Decades later, and for reasons I won’t dwell on here, I’m now a Scottish Varsovian, having moved to the banks of the Wisła from the banks of the Calder. When asked if I’m a Rangers or Celtic fan, I take pleasure in explaining just who Airdrieonians FC are, much to the bewlderment of the enquirer.
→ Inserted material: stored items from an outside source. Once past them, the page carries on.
-- ==== Sys2Proof/Machine/Operands.lean ====
section
/-! DEFINITION. Addressing-mode resolution (R100 to R118): every operand form, after its operand bytes are fetched. -/

namespace Sys2Proof.Machine

/-- A memory operand: one of the modes that resolve to an address (R106 to R114), with its operand bytes. -/
inductive MemOperand where
  | zeroPage (zp : Byte)
  | zeroPageX (zp : Byte)
  | zeroPageY (zp : Byte)
  | absolute (addr : Word)
  | absoluteX (addr : Word)
  | absoluteY (addr : Word)
  | indirect (ptr : Word)
  | indirectX (zp : Byte)
  | indirectY (zp : Byte)
  deriving DecidableEq, Repr

/-- The operand of an instruction that reads one byte: an immediate byte (R105) or a memory operand. -/
inductive ReadOperand where
  | immediate (v : Byte)
  | memory (o : MemOperand)
  deriving DecidableEq, Repr

/-- What `Resolve` returns for a memory operand (R100), and the state after its pointer reads. -/
structure Resolved where
  addr : Word
  crossed : Bool
  after : State
  deriving DecidableEq, Repr

/-- `PageCrossed(base, addr)` (R102). -/
def pageCrossed (base addr : Word) : Bool := hi8 base != hi8 addr

/-- An indexed 16-bit address (R110, R111, R114): the sum wraps mod 65536. -/
def indexed (base : Word) (index : Byte) (s : State) : Resolved :=
  { addr := base + zext16 index, crossed := pageCrossed base (base + zext16 index), after := s }

/-- Where the high byte of the pointer of JMP (indirect) is read (R112). -/
def indirectHighAddr (c : Config) (ptr : Word) : Word :=
  if c.jmpIndirectPageWrap then join (hi8 ptr) (lo8 ptr + 1) else ptr + 1

/-- A pointer in page 0, its high byte's address wrapping in page 0 (R113, R114). -/
def zeroPagePointer (p : Byte) (s : State) : Word × State := read16At (zext16 p) (zext16 (p + 1)) s

/-- `Resolve(mode)` of the memory modes (R106 to R114). -/
def resolve (o : MemOperand) (s : State) : Resolved :=
  match o with
  | .zeroPage zp => { addr := zext16 zp, crossed := false, after := s }
  | .zeroPageX zp => { addr := zext16 (zp + s.x), crossed := false, after := s }
  | .zeroPageY zp => { addr := zext16 (zp + s.y), crossed := false, after := s }
  | .absolute addr => { addr := addr, crossed := false, after := s }
  | .absoluteX addr => indexed addr s.x s
  | .absoluteY addr => indexed addr s.y s
  | .indirect ptr =>
    let r := read16At ptr (indirectHighAddr s.cfg ptr) s
    { addr := r.1, crossed := false, after := r.2 }
  | .indirectX zp =>
    let r := zeroPagePointer (zp + s.x) s
    { addr := r.1, crossed := false, after := r.2 }
  | .indirectY zp =>
    let r := zeroPagePointer zp s
    indexed r.1 s.y r.2

/-- What a reading instruction has in hand before it computes: the byte, the page-cross result, and the state after the
reads (R100, R105). -/
structure Fetched where
  value : Byte
  crossed : Bool
  after : State
  deriving DecidableEq, Repr

/-- `(mode == Immediate) ? operand : Read8(operand)`, the first line of every reading handler (R121, R141, R143, R161). -/
def readOperand (o : ReadOperand) (s : State) : Fetched :=
  match o with
  | .immediate v => { value := v, crossed := false, after := s }
  | .memory m =>
    let e := resolve m s
    let r := read8 e.addr e.after
    { value := r.1, crossed := e.crossed, after := r.2 }

/-- `Resolve(Relative)` (R115): the target, from PC past the branch instruction. -/
def branchTarget (rel : Byte) (s : State) : Word := s.pc + sext16 rel

/-- The page-cross result of `Resolve(Relative)` (R115): the baseline is PC past the branch instruction. -/
def branchCrossed (rel : Byte) (s : State) : Bool := pageCrossed s.pc (branchTarget rel s)

end Sys2Proof.Machine
end

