-- ==== Sys2Proof/Syntax.lean ====
section
/-! DEFINITION. The instructions: one constructor for each legal row of the opcode table (R85), named by mnemonic and
addressing mode, with its operand as the encoding holds it (R83); and one for the fallback Operation to which R90 binds
the 105 illegal rows. -/

namespace Sys2Proof

/-- An instruction. A constructor's operand is what `Resolve` starts from (R83): the immediate byte `v`, the zero-page
byte `zp`, the 16-bit `addr` or `ptr` (low byte first in the encoding), or the displacement byte `rel`. -/
inductive Instr where
  /-- LDA Immediate, 0xA9 (R121). -/
  | ldaImm (v : Byte)
  /-- LDA ZeroPage, 0xA5 (R121). -/
  | ldaZp (zp : Byte)
  /-- LDA ZeroPageX, 0xB5 (R121). -/
  | ldaZpX (zp : Byte)
  /-- LDA Absolute, 0xAD (R121). -/
  | ldaAbs (addr : Word)
  /-- LDA AbsoluteX, 0xBD (R121). -/
  | ldaAbsX (addr : Word)
  /-- LDA AbsoluteY, 0xB9 (R121). -/
  | ldaAbsY (addr : Word)
  /-- LDA IndirectX, 0xA1 (R121). -/
  | ldaIndX (zp : Byte)
  /-- LDA IndirectY, 0xB1 (R121). -/
  | ldaIndY (zp : Byte)
  /-- LDX Immediate, 0xA2 (R122). -/
  | ldxImm (v : Byte)
  /-- LDX ZeroPage, 0xA6 (R122). -/
  | ldxZp (zp : Byte)
  /-- LDX ZeroPageY, 0xB6 (R122). -/
  | ldxZpY (zp : Byte)
  /-- LDX Absolute, 0xAE (R122). -/
  | ldxAbs (addr : Word)
  /-- LDX AbsoluteY, 0xBE (R122). -/
  | ldxAbsY (addr : Word)
  /-- LDY Immediate, 0xA0 (R123). -/
  | ldyImm (v : Byte)
  /-- LDY ZeroPage, 0xA4 (R123). -/
  | ldyZp (zp : Byte)
  /-- LDY ZeroPageX, 0xB4 (R123). -/
  | ldyZpX (zp : Byte)
  /-- LDY Absolute, 0xAC (R123). -/
  | ldyAbs (addr : Word)
  /-- LDY AbsoluteX, 0xBC (R123). -/
  | ldyAbsX (addr : Word)
  /-- STA ZeroPage, 0x85 (R124). -/
  | staZp (zp : Byte)
  /-- STA ZeroPageX, 0x95 (R124). -/
  | staZpX (zp : Byte)
  /-- STA Absolute, 0x8D (R124). -/
  | staAbs (addr : Word)
  /-- STA AbsoluteX, 0x9D (R124). -/
  | staAbsX (addr : Word)
  /-- STA AbsoluteY, 0x99 (R124). -/
  | staAbsY (addr : Word)
  /-- STA IndirectX, 0x81 (R124). -/
  | staIndX (zp : Byte)
  /-- STA IndirectY, 0x91 (R124). -/
  | staIndY (zp : Byte)
  /-- STX ZeroPage, 0x86 (R125). -/
  | stxZp (zp : Byte)
  /-- STX ZeroPageY, 0x96 (R125). -/
  | stxZpY (zp : Byte)
  /-- STX Absolute, 0x8E (R125). -/
  | stxAbs (addr : Word)
  /-- STY ZeroPage, 0x84 (R126). -/
  | styZp (zp : Byte)
  /-- STY ZeroPageX, 0x94 (R126). -/
  | styZpX (zp : Byte)
  /-- STY Absolute, 0x8C (R126). -/
  | styAbs (addr : Word)
  /-- TAX Implicit, 0xAA (R127). -/
  | tax
  /-- TAY Implicit, 0xA8 (R128). -/
  | tay
  /-- TXA Implicit, 0x8A (R129). -/
  | txa
  /-- TYA Implicit, 0x98 (R130). -/
  | tya
  /-- TXS Implicit, 0x9A (R131). -/
  | txs
  /-- TSX Implicit, 0xBA (R132). -/
  | tsx
  /-- ADC Immediate, 0x69 (R141). -/
  | adcImm (v : Byte)
  /-- ADC ZeroPage, 0x65 (R141). -/
  | adcZp (zp : Byte)
  /-- ADC ZeroPageX, 0x75 (R141). -/
  | adcZpX (zp : Byte)
  /-- ADC Absolute, 0x6D (R141). -/
  | adcAbs (addr : Word)
  /-- ADC AbsoluteX, 0x7D (R141). -/
  | adcAbsX (addr : Word)
  /-- ADC AbsoluteY, 0x79 (R141). -/
  | adcAbsY (addr : Word)
  /-- ADC IndirectX, 0x61 (R141). -/
  | adcIndX (zp : Byte)
  /-- ADC IndirectY, 0x71 (R141). -/
  | adcIndY (zp : Byte)
  /-- SBC Immediate, 0xE9 (R142). -/
  | sbcImm (v : Byte)
  /-- SBC ZeroPage, 0xE5 (R142). -/
  | sbcZp (zp : Byte)
  /-- SBC ZeroPageX, 0xF5 (R142). -/
  | sbcZpX (zp : Byte)
  /-- SBC Absolute, 0xED (R142). -/
  | sbcAbs (addr : Word)
  /-- SBC AbsoluteX, 0xFD (R142). -/
  | sbcAbsX (addr : Word)
  /-- SBC AbsoluteY, 0xF9 (R142). -/
  | sbcAbsY (addr : Word)
  /-- SBC IndirectX, 0xE1 (R142). -/
  | sbcIndX (zp : Byte)
  /-- SBC IndirectY, 0xF1 (R142). -/
  | sbcIndY (zp : Byte)
  /-- CMP Immediate, 0xC9 (R143). -/
  | cmpImm (v : Byte)
  /-- CMP ZeroPage, 0xC5 (R143). -/
  | cmpZp (zp : Byte)
  /-- CMP ZeroPageX, 0xD5 (R143). -/
  | cmpZpX (zp : Byte)
  /-- CMP Absolute, 0xCD (R143). -/
  | cmpAbs (addr : Word)
  /-- CMP AbsoluteX, 0xDD (R143). -/
  | cmpAbsX (addr : Word)
  /-- CMP AbsoluteY, 0xD9 (R143). -/
  | cmpAbsY (addr : Word)
  /-- CMP IndirectX, 0xC1 (R143). -/
  | cmpIndX (zp : Byte)
  /-- CMP IndirectY, 0xD1 (R143). -/
  | cmpIndY (zp : Byte)
  /-- CPX Immediate, 0xE0 (R144). -/
  | cpxImm (v : Byte)
  /-- CPX ZeroPage, 0xE4 (R144). -/
  | cpxZp (zp : Byte)
  /-- CPX Absolute, 0xEC (R144). -/
  | cpxAbs (addr : Word)
  /-- CPY Immediate, 0xC0 (R145). -/
  | cpyImm (v : Byte)
  /-- CPY ZeroPage, 0xC4 (R145). -/
  | cpyZp (zp : Byte)
  /-- CPY Absolute, 0xCC (R145). -/
  | cpyAbs (addr : Word)
  /-- INC ZeroPage, 0xE6 (R146). -/
  | incZp (zp : Byte)
  /-- INC ZeroPageX, 0xF6 (R146). -/
  | incZpX (zp : Byte)
  /-- INC Absolute, 0xEE (R146). -/
  | incAbs (addr : Word)
  /-- INC AbsoluteX, 0xFE (R146). -/
  | incAbsX (addr : Word)
  /-- INX Implicit, 0xE8 (R147). -/
  | inx
  /-- INY Implicit, 0xC8 (R148). -/
  | iny
  /-- DEC ZeroPage, 0xC6 (R149). -/
  | decZp (zp : Byte)
  /-- DEC ZeroPageX, 0xD6 (R149). -/
  | decZpX (zp : Byte)
  /-- DEC Absolute, 0xCE (R149). -/
  | decAbs (addr : Word)
  /-- DEC AbsoluteX, 0xDE (R149). -/
  | decAbsX (addr : Word)
  /-- DEX Implicit, 0xCA (R150). -/
  | dex
  /-- DEY Implicit, 0x88 (R151). -/
  | dey
  /-- AND Immediate, 0x29 (R161). -/
  | andImm (v : Byte)
  /-- AND ZeroPage, 0x25 (R161). -/
  | andZp (zp : Byte)
  /-- AND ZeroPageX, 0x35 (R161). -/
  | andZpX (zp : Byte)
  /-- AND Absolute, 0x2D (R161). -/
  | andAbs (addr : Word)
  /-- AND AbsoluteX, 0x3D (R161). -/
  | andAbsX (addr : Word)
  /-- AND AbsoluteY, 0x39 (R161). -/
  | andAbsY (addr : Word)
  /-- AND IndirectX, 0x21 (R161). -/
  | andIndX (zp : Byte)
  /-- AND IndirectY, 0x31 (R161). -/
  | andIndY (zp : Byte)
  /-- ORA Immediate, 0x09 (R162). -/
  | oraImm (v : Byte)
  /-- ORA ZeroPage, 0x05 (R162). -/
  | oraZp (zp : Byte)
  /-- ORA ZeroPageX, 0x15 (R162). -/
  | oraZpX (zp : Byte)
  /-- ORA Absolute, 0x0D (R162). -/
  | oraAbs (addr : Word)
  /-- ORA AbsoluteX, 0x1D (R162). -/
  | oraAbsX (addr : Word)
  /-- ORA AbsoluteY, 0x19 (R162). -/
  | oraAbsY (addr : Word)
  /-- ORA IndirectX, 0x01 (R162). -/
  | oraIndX (zp : Byte)
  /-- ORA IndirectY, 0x11 (R162). -/
  | oraIndY (zp : Byte)
  /-- EOR Immediate, 0x49 (R163). -/
  | eorImm (v : Byte)
  /-- EOR ZeroPage, 0x45 (R163). -/
  | eorZp (zp : Byte)
  /-- EOR ZeroPageX, 0x55 (R163). -/
  | eorZpX (zp : Byte)
  /-- EOR Absolute, 0x4D (R163). -/
  | eorAbs (addr : Word)
  /-- EOR AbsoluteX, 0x5D (R163). -/
  | eorAbsX (addr : Word)
  /-- EOR AbsoluteY, 0x59 (R163). -/
  | eorAbsY (addr : Word)
  /-- EOR IndirectX, 0x41 (R163). -/
  | eorIndX (zp : Byte)
  /-- EOR IndirectY, 0x51 (R163). -/
  | eorIndY (zp : Byte)
  /-- BIT ZeroPage, 0x24 (R164). -/
  | bitZp (zp : Byte)
  /-- BIT Absolute, 0x2C (R164). -/
  | bitAbs (addr : Word)
  /-- ASL Accumulator, 0x0A (R165). -/
  | aslA
  /-- ASL ZeroPage, 0x06 (R165). -/
  | aslZp (zp : Byte)
  /-- ASL ZeroPageX, 0x16 (R165). -/
  | aslZpX (zp : Byte)
  /-- ASL Absolute, 0x0E (R165). -/
  | aslAbs (addr : Word)
  /-- ASL AbsoluteX, 0x1E (R165). -/
  | aslAbsX (addr : Word)
  /-- LSR Accumulator, 0x4A (R166). -/
  | lsrA
  /-- LSR ZeroPage, 0x46 (R166). -/
  | lsrZp (zp : Byte)
  /-- LSR ZeroPageX, 0x56 (R166). -/
  | lsrZpX (zp : Byte)
  /-- LSR Absolute, 0x4E (R166). -/
  | lsrAbs (addr : Word)
  /-- LSR AbsoluteX, 0x5E (R166). -/
  | lsrAbsX (addr : Word)
  /-- ROL Accumulator, 0x2A (R167). -/
  | rolA
  /-- ROL ZeroPage, 0x26 (R167). -/
  | rolZp (zp : Byte)
  /-- ROL ZeroPageX, 0x36 (R167). -/
  | rolZpX (zp : Byte)
  /-- ROL Absolute, 0x2E (R167). -/
  | rolAbs (addr : Word)
  /-- ROL AbsoluteX, 0x3E (R167). -/
  | rolAbsX (addr : Word)
  /-- ROR Accumulator, 0x6A (R168). -/
  | rorA
  /-- ROR ZeroPage, 0x66 (R168). -/
  | rorZp (zp : Byte)
  /-- ROR ZeroPageX, 0x76 (R168). -/
  | rorZpX (zp : Byte)
  /-- ROR Absolute, 0x6E (R168). -/
  | rorAbs (addr : Word)
  /-- ROR AbsoluteX, 0x7E (R168). -/
  | rorAbsX (addr : Word)
  /-- PHA Implicit, 0x48 (R181). -/
  | pha
  /-- PHP Implicit, 0x08 (R182). -/
  | php
  /-- PLA Implicit, 0x68 (R183). -/
  | pla
  /-- PLP Implicit, 0x28 (R184). -/
  | plp
  /-- CLC Implicit, 0x18 (R185). -/
  | clc
  /-- SEC Implicit, 0x38 (R186). -/
  | sec
  /-- CLI Implicit, 0x58 (R187). -/
  | cli
  /-- SEI Implicit, 0x78 (R188). -/
  | sei
  /-- CLV Implicit, 0xB8 (R189). -/
  | clv
  /-- CLD Implicit, 0xD8 (R190). -/
  | cld
  /-- SED Implicit, 0xF8 (R191). -/
  | sed
  /-- NOP Implicit, 0xEA (R192). -/
  | nop
  /-- JMP Absolute, 0x4C (R201). -/
  | jmpAbs (addr : Word)
  /-- JMP Indirect, 0x6C (R201). -/
  | jmpInd (ptr : Word)
  /-- JSR Absolute, 0x20 (R202). -/
  | jsrAbs (addr : Word)
  /-- RTS Implicit, 0x60 (R203). -/
  | rts
  /-- BRK Implicit, 0x00 (R204). -/
  | brk
  /-- RTI Implicit, 0x40 (R205). -/
  | rti
  /-- BCC Relative, 0x90 (R207). -/
  | bcc (rel : Byte)
  /-- BCS Relative, 0xB0 (R208). -/
  | bcs (rel : Byte)
  /-- BEQ Relative, 0xF0 (R209). -/
  | beq (rel : Byte)
  /-- BNE Relative, 0xD0 (R210). -/
  | bne (rel : Byte)
  /-- BMI Relative, 0x30 (R211). -/
  | bmi (rel : Byte)
  /-- BPL Relative, 0x10 (R212). -/
  | bpl (rel : Byte)
  /-- BVC Relative, 0x50 (R213). -/
  | bvc (rel : Byte)
  /-- BVS Relative, 0x70 (R214). -/
  | bvs (rel : Byte)
  /-- The fallback Operation of an illegal opcode byte (R90); `WellFormed` asks that the byte be one of R91's list. -/
  | ill (opcode : Byte)
  deriving DecidableEq, Repr

end Sys2Proof
end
These days, my home town, despite being a run-down shadow of its former self – the town centre, a congregation of boarded-up windows, pound-shops, and charity stores – is even more important to me, from a distance. For years, when Poles might ask, I would answer, “I’m from Glasgow”. No-one had heard of a town midway between Glasgow and Edinburgh. And worse still, they might confuse it with Ayr – perish the thought. These days, I’m guaranteed to answer, “I’m from Airdrie” – occasionally offering that the town was home to Emily Gerard, the writer who coined the term ‘Nosferatu’ to describe the undead. She married a Pole, don’t you know?

And so to David Keenan’s first novel, ‘This Is Memorial Device’. I bought it for the same reason I had bought Stuart David’s ‘Nalda Said’ – A fan of the music, a fan of the novel? And so it goes. (Morrissey, later, disabused me of that notion).

Revelation number 1 fell hard. David Keenan was a fellow Airdrieonian. How had that passed me by for so many years?

Revelation 2 was that ‘This Is Memorial Device’ was a fictional memoir of the post-punk scene in Airdrie in the early 80s. Wait, what?

And it is glorious. Occasionally gallows-dark, sometimes touching, frequently laugh-out-loud funny, and often chimeric. It is written as a collection of essays by, and interviews with characters from the scene back in the day, reminiscing on the short 3 year period when the band, Memorial Device, were the best band in the world – or, at least, Lanarkshire.

To most it will be a hugely enjoyable, occasionally salacious read with weird fantastical outsiders, punks, porn actors, performance artists, and musicians. There are so many fictional bands, subcultures, shows, and intricately described scenes that rang true, even a decade later, in the 90s. For me it was undeniably, unquestionably nostalgic – and has been a joy to read.

I was 7 years old in 1986, but much of the Airdrie described in the book was my Airdrie. Petersburn, Katherine Park, Clarkston, Gartness, Benny’s chip shop, the barbers in Clarkston that could surely only be Peter’s. Airdrie Arts Centre. The Library. The Airdrie Savings Bank. The Staging Post – where I had my first, and last, lager – and where I spent some of the Millennium New Year’s celebrations.

Before I’d even taken the book to the Waterstones sales assistant, I excitedly flicked the book to the index. Was Staffa Drive mentioned? Was Caldervale School? Sadly, neither, though the one omission I felt was unforgivable – not even a cursory mention (given that it’s no longer there) – was Broomfield Park. Alas.

A final note, as I think of a way to finish these thoughts, is that having read the book and enjoyed it enough to give the publishers a quote for the cover; it has occurred to me that while I’m sure she’ll never visit, Kim Gordon, now – at least – knows of a place called Craigneuk. “I wanted to live in this book”, she says. I’m not sure she’d ever have wanted to live on Howletnest Road.